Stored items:

/-- The power registers (14 R486 to R488). -/
def powerWord (s : State) (o : Nat) : Nat :=
  let w := s.power
  if o = 0 then w.vin.toNat + 2 ^ 16 * w.iin.toNat + 2 ^ 32 * w.pin.toNat
  else if o = 8 then w.cap.toNat
  else if o = 0x10 then two (w.proj.toNat + 2 ^ 16 * b2n w.capLimited + 2 ^ 17 * b2n w.capUnmet) w.gticks.toNat
  else if o = 0x18 then w.flags.toNat
  else if o = 0x20 then w.tHot.toNat + 2 ^ 8 * w.tCool.toNat + 2 ^ 16 * w.tEvac.toNat + 2 ^ 24 * 120
  else if o = 0x28 then w.inlet.toNat + 2 ^ 12 * w.outlet.toNat + 2 ^ 24 * w.flow.toNat
  else if o = 0x30 then
    two (w.brnCause.toNat + 4 * b2n w.brnSaved + 8 * b2n w.brnIncomplete + 16 * b2n w.brnSlot) w.brnTick.toNat
  else if o < 0x2000 then
    (if o % 16 = 0 then fldStat s ((o - 0x1000) / 16) else cntNat (getField s ((o - 0x1000) / 16)).steps)
  else domWord s ((o - 0x2000) / 16) (o % 16 == 8)

/-- The boot and repair registers (15 R524). -/
def bootWord (s : State) (o : Nat) : Nat :=
  let b := s.boot
  if o = 0 then
    two (b.phase.toNat + 8 * b2n b.ready + 16 * b.err.toNat + 2 ^ 7 * b2n b.marrowAlt + 2 ^ 8 * b.ucal.toNat + 2 ^ 10 * b.waves.toNat)
      b.fmap.bootSeq.toNat
  else if o = 8 then packBits 1 ((List.range 64).map (fun f => b2n (!fieldDown s f)))
  else if o = 0x10 then two (b2n b.mc0 + 2 * b2n b.mc1 + 4 * b2n b.single) b.hbMisses.toNat
  else if o = 0x18 then two (b2n b.auto) b.flags.toNat
  else if o = 0x20 then
    b.lastUnit.toNat + 2 ^ 20 * b.lastCause.toNat + 2 ^ 24 * b.lastProw.toNat + 2 ^ 31 * b.lastSlot.toNat + 2 ^ 38 * b.lastChain.toNat +
      2 ^ 40 * b.lastOutcome.toNat + 2 ^ 42 * b2n b.lastCopied + 2 ^ 43 * b2n b.lastImaged + 2 ^ 44 * b2n b.lastValid
  else if o = 0x28 then b.tick.toNat
  else cntNat b.count

/-- The security registers (16 R548). -/
def secWord (s : State) (o : Nat) : Nat :=
  let k := s.sec
  if o = 0 then packBits 2 (k.slotState.map (·.toNat)) + 2 ^ 8 * k.svnMin.toNat + 2 ^ 14 * s.boot.svnRun.toNat
  else if o = 8 then k.nonce.toNat
  else if o = 0x10 then k.flags.toNat
  else if o = 0x18 then min k.queue.length 8191 + 2 ^ 16 * sealsPending s
  else if o = 0x20 then cntNat k.trStalls
  else if o = 0x28 then k.jnlBase.toNat
  else if o = 0x30 then k.jnlSize.toNat
  else if o = 0x38 then k.jnlHead.toNat
  else if o = 0x40 then k.jnlTail.toNat
  else if o = 0x48 then cntNat k.jnlLost
  else
    let x := getPolder s ((o - 0x1000) / 0x80)
    let w := o % 0x80 / 8
    if w < 8 then digestWord x.wgtDigest w else two (b2n x.wgtValid) x.measures.toNat

/-- A debug selector (17 R554). -/
def selWord (s : State) (p : Nat) : Nat :=
  let d := s.dbg.sel.getD p {}
  d.unit.toNat + 2 ^ 20 * d.space.toNat + 2 ^ 23 * b2n d.spare + 2 ^ 24 * d.j.toNat

/-- The 8-byte word of the device control region at address a. -/
def regWord (s : State) (a : Nat) : Nat :=
  let b := a / 0x10000
  let o := a % 0x10000
  if b = 1 then tickWord s o
  else if b = 2 then pstWord s (o / 64) (o % 64 / 8)
  else if b = 3 then epochWord s o
  else if b = 4 then dwOf (getPolder s (o / 64)) (o % 64 / 8)
  else if b = 5 then fcWord s (o / 64) (o % 64 / 8)
  else if b = 6 then memWord s o
  else if b = 7 then mecWord s (o / 0x400) (o % 0x400 / 8)
  else if b = 8 then confWord s o
  else if b = 9 || b = 0xA then cfgWord s ((a - 0x90000) / 0x200) (a % 0x200 / 8)
  else if b = 0xB then nlWord s o
  else if b = 0xC then spanWord s o
  else if b = 0xD then powerWord s o
  else if b = 0xE then bootWord s o
  else if b = 0xF then secWord s o
  else if b = 0x10 then selWord s (o / 8)
  else (fun i => objOf (getObj s i) (waitersOn s i)) ((a - 0x200000) / 32) (a % 32 / 8)

/-! ## Which offsets a chapter defines -/

/-- Is the 4-byte half of MEC block word w at offset o defined. -/
def mecHalf (o : Nat) : Bool :=
  let w := o / 8
  mecDefined w && (o % 8 == 0 || !(w == 8 || w == 11 || (decide (0x40 ≤ w) && decide (w % 4 < 2))))

/-- Is the 4-byte half at address a of the device control region part of a register. -/
def regDef (a : Nat) : Bool :=
  let b := a / 0x10000
  let o := a % 0x10000
  if b = 1 then decide (o < 0x18)
  else if b = 2 || b = 4 then decide (o < 0x4000)
  else if b = 3 || b = 6 then decide (o < 0x10)
  else if b = 5 then decide (o < 0x1000)
  else if b = 7 then decide (o < 0x8000) && mecHalf (o % 0x400)
  else if b = 8 then decide (o < 0x38) || (decide (0x40 ≤ o) && decide (o < 0x80))
  else if b = 9 || b = 0xA then true
  else if b = 0xB then
    if o < 0x200 then decide (o % 0x100 < 0x48) && o % 0x100 != 0xC else decide (o < 0x220) && o != 0x204
  else if b = 0xC then
    o == 0 || o == 8 || o == 0xC || (decide (0x100 ≤ o) && decide (o < 0x180)) ||
      (decide (0x400 ≤ o) && decide (o < 0x800) && decide (o % 0x40 < 0x38) && o % 0x40 != 0xC) ||
      (decide (0x1000 ≤ o) && decide (o < 0x3100))
  else if b = 0xD then
    (decide (o < 0x38) && o != 0x1C && o != 0x24) || (decide (0x1000 ≤ o) && decide (o < 0x1400)) ||
      (decide (0x2000 ≤ o) && decide (o < 0x2660))
  else if b = 0xE then decide (o < 0x38)
  else if b = 0xF then
    (decide (o < 0x50) && o != 0x14) || (decide (0x1000 ≤ o) && decide (o < 0x9000) && decide (o % 0x80 < 0x48))
  else if b = 0x10 then decide (o < 0x18)
  else decide (0x200000 ≤ a) && decide (a < 0x400000)

/-- Does a 64-byte field start at address a (12 R414): LD_DIGEST, CFG_ACTIVE, SLOT_DIGEST_s, WGT_DIGEST_P. -/
def regWide (a : Nat) : Bool :=
  let o := a % 0x200
  a == 0x80040 ||
    (decide (0x90000 ≤ a) && decide (a < 0xB0000) && (o == 0 || (decide (0x80 ≤ o) && decide (o < 0x180) && o % 0x40 == 0))) ||
    (decide (0xF1000 ≤ a) && decide (a < 0xF9000) && a % 0x80 == 0)

/-- Is an access of n bytes at a allowed: 4 or 8, naturally aligned, to a defined offset, or 64 to a 64-byte field. -/
def regSize (a n : Nat) : Bool :=
  if n = 64 then regWide a
  else if n = 8 then a % 8 == 0 && (regDef a || regDef (a + 4))
  else n == 4 && a % 4 == 0 && regDef a

/-- Does a register at a lie in a block whose power domain is off (08 R310, R311; 10 R374; 13 R456). -/
def regOff (s : State) (a : Nat) : Bool :=
  let b := a / 0x10000
  let o := a % 0x10000
  if b = 5 then !domOn s (o / 64)
  else if b = 7 then !domOn s (96 + o / 0x400 / 8)
  else if b = 0xC then
    (decide (0x400 ≤ o) && decide (o < 0x800) && !spanPowered s ((o - 0x400) / 0x40)) ||
      (decide (0x1000 ≤ o) && decide (o < 0x3000) && !spanPowered s ((o - 0x1000) / 0x200))
  else decide (a ≥ 0x200000) && !domOn s (objField ((a - 0x200000) / 32))

/-! ## Reads -/

/-- What a read of a half of the word at a does (00 R12): RC fields. All of them lie in the low half but DOM_MEAS.PPEAK. -/
def regSeen (a : Nat) (low high : Bool) (s : State) : State :=
  let b := a / 0x10000
  let o := a % 0x10000
  if b = 5 && low then modField s (o / 64) (fcSeen (o % 64 / 8))
  else if b = 7 && low then mecSeen (o / 0x400) (o % 0x400 / 8) s
  else if b = 0xD && high && o ≥ 0x2000 && o % 16 = 8 then modDom s ((o - 0x2000) / 16) (fun x => { x with ppeak := x.pnow })
  else s

/-- The value of n bytes at address a, as words. -/
def regValue (s : State) (a n : Nat) : List W64 :=
  if n = 4 then [BitVec.ofNat 64 (if a % 8 = 0 then regWord s a % 2 ^ 32 else regWord s (a - 4) / 2 ^ 32)]
  else (List.range (n / 8)).map (fun i => BitVec.ofNat 64 (regWord s (a + 8 * i)))

/-- A read of n bytes at address a: status, data, state. -/
def regRead (a n : Nat) (s : State) : Nat × List W64 × State :=
  if !regSize a n then (stAddr, [], s)
  else if regOff s a then (stPdown, [], s)
  else (stOk, regValue s a n, regSeen (8 * (a / 8)) (a % 8 == 0) (n != 4 || a % 8 == 4) s)

/-! ## Writes -/

/-- Is a block read-only to the host as a whole, a write of it PERM (07 R269, 08 R309, 11 R404). -/
def regPerm (a : Nat) : Bool :=
  let b := a / 0x10000
  b == 3 || b == 4 || b == 9 || b == 0xA

/-- A write of MEM_TLB_INV. -/
def tlbInv (v : W32) (s : State) : State :=
  { tlbDrop (if v.getLsbD 31 then none else some (v.toNat % 2 ^ 13)) s with tlbBusy := true }

/-- A write of THERM_CFG (14 R486): the ranges of its fields. -/
def thermCfg (v : W32) (s : State) : Nat × State :=
  let hot := bitsOf v.toNat 7 0
  let cool := bitsOf v.toNat 15 8
  let evac := bitsOf v.toNat 23 16
  if hot < 60 || hot > 100 || cool + 5 > hot || evac < hot + 5 || evac > 110 then (stAddr, s)
  else (stOk, modPower s (fun w => { w with tHot := BitVec.ofNat 8 hot, tCool := BitVec.ofNat 8 cool, tEvac := BitVec.ofNat 8 evac }))

/-- A write of NL_CTRL of port p. -/
def nlCtrl (p : Nat) (v : W32) (s : State) : State :=
  let s := if v.getLsbD 0 = (getPort s p).en then s else nlEn p (v.getLsbD 0) s
  if v.getLsbD 1 then nlRetrain p s else s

#### WORK INSTRUCTION
Please transcribe the data above without changes, from its first line to its "b.lastUnit.toNat + 2" line, and leave out anything past that.

#### RESPONSE TO THE TASK
/-- The power registers (14 R486 to R488). -/
def powerWord (s : State) (o : Nat) : Nat :=
  let w := s.power
  if o = 0 then w.vin.toNat + 2 ^ 16 * w.iin.toNat + 2 ^ 32 * w.pin.toNat
  else if o = 8 then w.cap.toNat
  else if o = 0x10 then two (w.proj.toNat + 2 ^ 16 * b2n w.capLimited + 2 ^ 17 * b2n w.capUnmet) w.gticks.toNat
  else if o = 0x18 then w.flags.toNat
  else if o = 0x20 then w.tHot.toNat + 2 ^ 8 * w.tCool.toNat + 2 ^ 16 * w.tEvac.toNat + 2 ^ 24 * 120
  else if o = 0x28 then w.inlet.toNat + 2 ^ 12 * w.outlet.toNat + 2 ^ 24 * w.flow.toNat
  else if o = 0x30 then
    two (w.brnCause.toNat + 4 * b2n w.brnSaved + 8 * b2n w.brnIncomplete + 16 * b2n w.brnSlot) w.brnTick.toNat
  else if o < 0x2000 then
    (if o % 16 = 0 then fldStat s ((o - 0x1000) / 16) else cntNat (getField s ((o - 0x1000) / 16)).steps)
  else domWord s ((o - 0x2000) / 16) (o % 16 == 8)

/-- The boot and repair registers (15 R524). -/
def bootWord (s : State) (o : Nat) : Nat :=
  let b := s.boot
  if o = 0 then
    two (b.phase.toNat + 8 * b2n b.ready + 16 * b.err.toNat + 2 ^ 7 * b2n b.marrowAlt + 2 ^ 8 * b.ucal.toNat + 2 ^ 10 * b.waves.toNat)
      b.fmap.bootSeq.toNat
  else if o = 8 then packBits 1 ((List.range 64).map (fun f => b2n (!fieldDown s f)))
  else if o = 0x10 then two (b2n b.mc0 + 2 * b2n b.mc1 + 4 * b2n b.single) b.hbMisses.toNat
  else if o = 0x18 then two (b2n b.auto) b.flags.toNat
  else if o = 0x20 then
    b.lastUnit.toNat + 2 ^ 20 * b.lastCause.toNat + 2 ^ 24 * b.lastProw.toNat + 2 ^ 31 * b.lastSlot.toNat + 2 ^ 38 * b.lastChain.toNat +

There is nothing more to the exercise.